TypeScript types (`*-search-doc.ts`)

| TypeSpec type | TypeScript type | | --- | --- | | string, plainDate, utcDateTime | string | | int32, int64, float64, etc. | number | | boolean | boolean | | Model (object) | inline { ... } (searchable fields only) | | T[] | T[] | | Record<string, T> | Record<string, T> |

OpenSearch mappings (`*-search-mapping.json`)

| TypeSpec type | OpenSearch mapping type | | --- | --- | | string | text (with keyword sub-field) | | string + @keyword | keyword | | int32, int64, etc. | long | | float32, float64, etc. | double | | boolean | boolean | | plainDate, utcDateTime | date | | Model | object (with nested properties) | | Model[] + @nested | nested (with nested properties) |

Emitter options

| Option | Type | Default | Description | | --- | --- | --- | --- | | output-file | string | opensearch-projections.json | Filename for the projection metadata JSON. | | default-ignore-above | number | 256 | Default ignore_above value for keyword sub-fields on text-mapped strings. | | package-name | string | — | Package name for emitted package.json. Requires package-version. | | package-version | string | — | Package version for emitted package.json. Requires package-name. | | graphql.emit | boolean | false | Enable GraphQL SDL and resolver emission. | | graphql.default-page-size | number | 20 | Default page size for connection queries. | | graphql.max-page-size | number | 100 | Maximum allowed page size. | | graphql.track-total-hits-up-to | number | 10000 | OpenSearch track_total_hits limit. |

The emitter-output-dir option is a standard TypeSpec compiler option that controls the output directory.
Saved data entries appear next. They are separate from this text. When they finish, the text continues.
/-- The outcome with its next state, if there is one, changed by `f`. -/
def mapNext (f : State → State) : Host.Outcome State Fault Refusal → Host.Outcome State Fault Refusal
  | .next s => .next (f s)
  | .fault r => .fault r
  | .refused r => .refused r

@[simp] theorem mapNext_next (f : State → State) (s : State) : mapNext f (.next s) = .next (f s) := rfl
@[simp] theorem mapNext_fault (f : State → State) (r : Fault) : mapNext f (.fault r) = .fault r := rfl

theorem exec_ret_map (hsp : (f s).sp = s.sp) (hpop : (f s).popPc = f s.popPc) :
    exec .ret (f s) = mapNext f (exec .ret s) := by
  by_cases hs : s.sp = 0
  · rw [exec_ret_of_eq s hs, exec_ret_of_eq (f s) (hsp.trans hs), mapNext_fault]
  · rw [exec_ret_of_ne s hs, exec_ret_of_ne (f s) (hsp ▸ hs), hpop, mapNext_next]

theorem exec_call_map (nnn : BitVec 12) (hsp : (f s).sp = s.sp)
    (hpush : ((f s).push (f s).pc).setPc (zextAddr nnn) = f ((s.push s.pc).setPc (zextAddr nnn))) :
    exec (.call nnn) (f s) = mapNext f (exec (.call nnn) s) := by
  by_cases hs : s.sp = 15
  · rw [exec_call_of_eq s nnn hs, exec_call_of_eq (f s) nnn (hsp.trans hs), mapNext_fault]
  · rw [exec_call_of_ne s nnn hs, exec_call_of_ne (f s) nnn (hsp ▸ hs), hpush, mapNext_next]

theorem exec_ldKey_map (x : RegIdx) (hkeys : (f s).keys = s.keys) (hfree : (f s).freeDraws = s.freeDraws)
    (hwait : (f s).setPc ((f s).pc - 2) = f (s.setPc (s.pc - 2)))
    (hkey : ∀ b, (f s).countDraw.writeV x b = f (s.countDraw.writeV x b)) :
    exec (.ldKey x) (f s) = mapNext f (exec (.ldKey x) s) := by
  have hp : (f s).pressedKeys = s.pressedKeys := State.pressedKeys_congr hkeys
  cases hk : s.pressedKeys with
  | nil => rw [exec_ldKey_of_nil s x hk, exec_ldKey_of_nil (f s) x (hp.trans hk), hwait, mapNext_next]
  | cons k ks =>
    have hc : (f s).chosenKey k ks = s.chosenKey k ks := by simp only [State.chosenKey, hfree]
    rw [exec_ldKey_of_cons s x hk, exec_ldKey_of_cons (f s) x (hp.trans hk), hc, hkey, mapNext_next]

/-! A run whose first step is known. -/

theorem core_run_of_next (n : Nat) {s t : State} (h : step s = .next t) : core.run (n + 1) s = core.run n t := by
  have h' : core.step s = .next t := h
  simp only [Host.Core.run, h']

theorem core_run_of_fault (n : Nat) {s : State} {r : Fault} (h : step s = .fault r) :
    core.run (n + 1) s = .fault r := by
  have h' : core.step s = .fault r := h
  simp only [Host.Core.run, h']

theorem core_run_of_refused (n : Nat) {s : State} {r : Refusal} (h : step s = .refused r) :
    core.run (n + 1) s = .refused r := by
  have h' : core.step s = .refused r := h
  simp only [Host.Core.run, h']

/-- A change of the state that no store of one byte notices is noticed by no store of several. -/
theorem State.memWriteBytes_comm (h : ∀ s a b, (f s).memWrite a b = f (s.memWrite a b)) (s : State) (a : Word)
    (bs : List Byte) : (f s).memWriteBytes a bs = f (s.memWriteBytes a bs) := by
  induction bs generalizing s a with
  | nil => rfl
  | cons b bs ih =>
    calc ((f s).memWrite a b).memWriteBytes (a + 1) bs
        = (f (s.memWrite a b)).memWriteBytes (a + 1) bs := by rw [h]
      _ = f ((s.memWrite a b).memWriteBytes (a + 1) bs) := ih (s.memWrite a b) (a + 1)

/-- A skip is the same under a change of the state that leaves `pc` and that no write of `pc` notices. -/
theorem State.skipIf_comm (hpc : (f s).pc = s.pc) (h : ∀ a, (f s).setPc a = f (s.setPc a)) (c : Bool) :
    (f s).skipIf c = f (s.skipIf c) := by
  cases c with
  | false => rfl
  | true =>
    calc (f s).setPc ((f s).pc + 2) = f (s.setPc (s.pc + 2)) := by rw [hpc, h]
GraphQL emit target (AppSync)

Enable with graphql.emit: true to generate GraphQL SDL fragments and APPSYNC_JS resolvers alongside the standard OpenSearch artifacts.

Configuration

emit:
  - "@kattebak/typespec-opensearch-emitter"
options:
  "@kattebak/typespec-opensearch-emitter":
    emitter-output-dir: "{cwd}/build/opensearch"
    graphql:
      emit: true
      default-page-size: 20
      max-page-size: 100
      track-total-hits-up-to: 10000

Generated files

For each projection, the emitter produces:

build/opensearch/
  pet-search-doc.graphql          # GraphQL SDL fragment
  pet-search-doc-resolver.js      # APPSYNC_JS resolver
  graphql-resolvers.json           # manifest mapping projections to files

GraphQL SDL (`.graphql`)

Each fragment contains:

Object type — derived 1:1 from the search-doc TypeScript interface. Field types map from TypeSpec scalars to GraphQL scalars (string → String, int32 → Int, float64 → Float, boolean → Boolean).
Filter input — one optional String argument per @keyword field for term matching. Omitted if the projection has no keyword fields.
Connection envelope — *Connection, *Edge, and PageInfo types implementing opaque cursor pagination via search_after.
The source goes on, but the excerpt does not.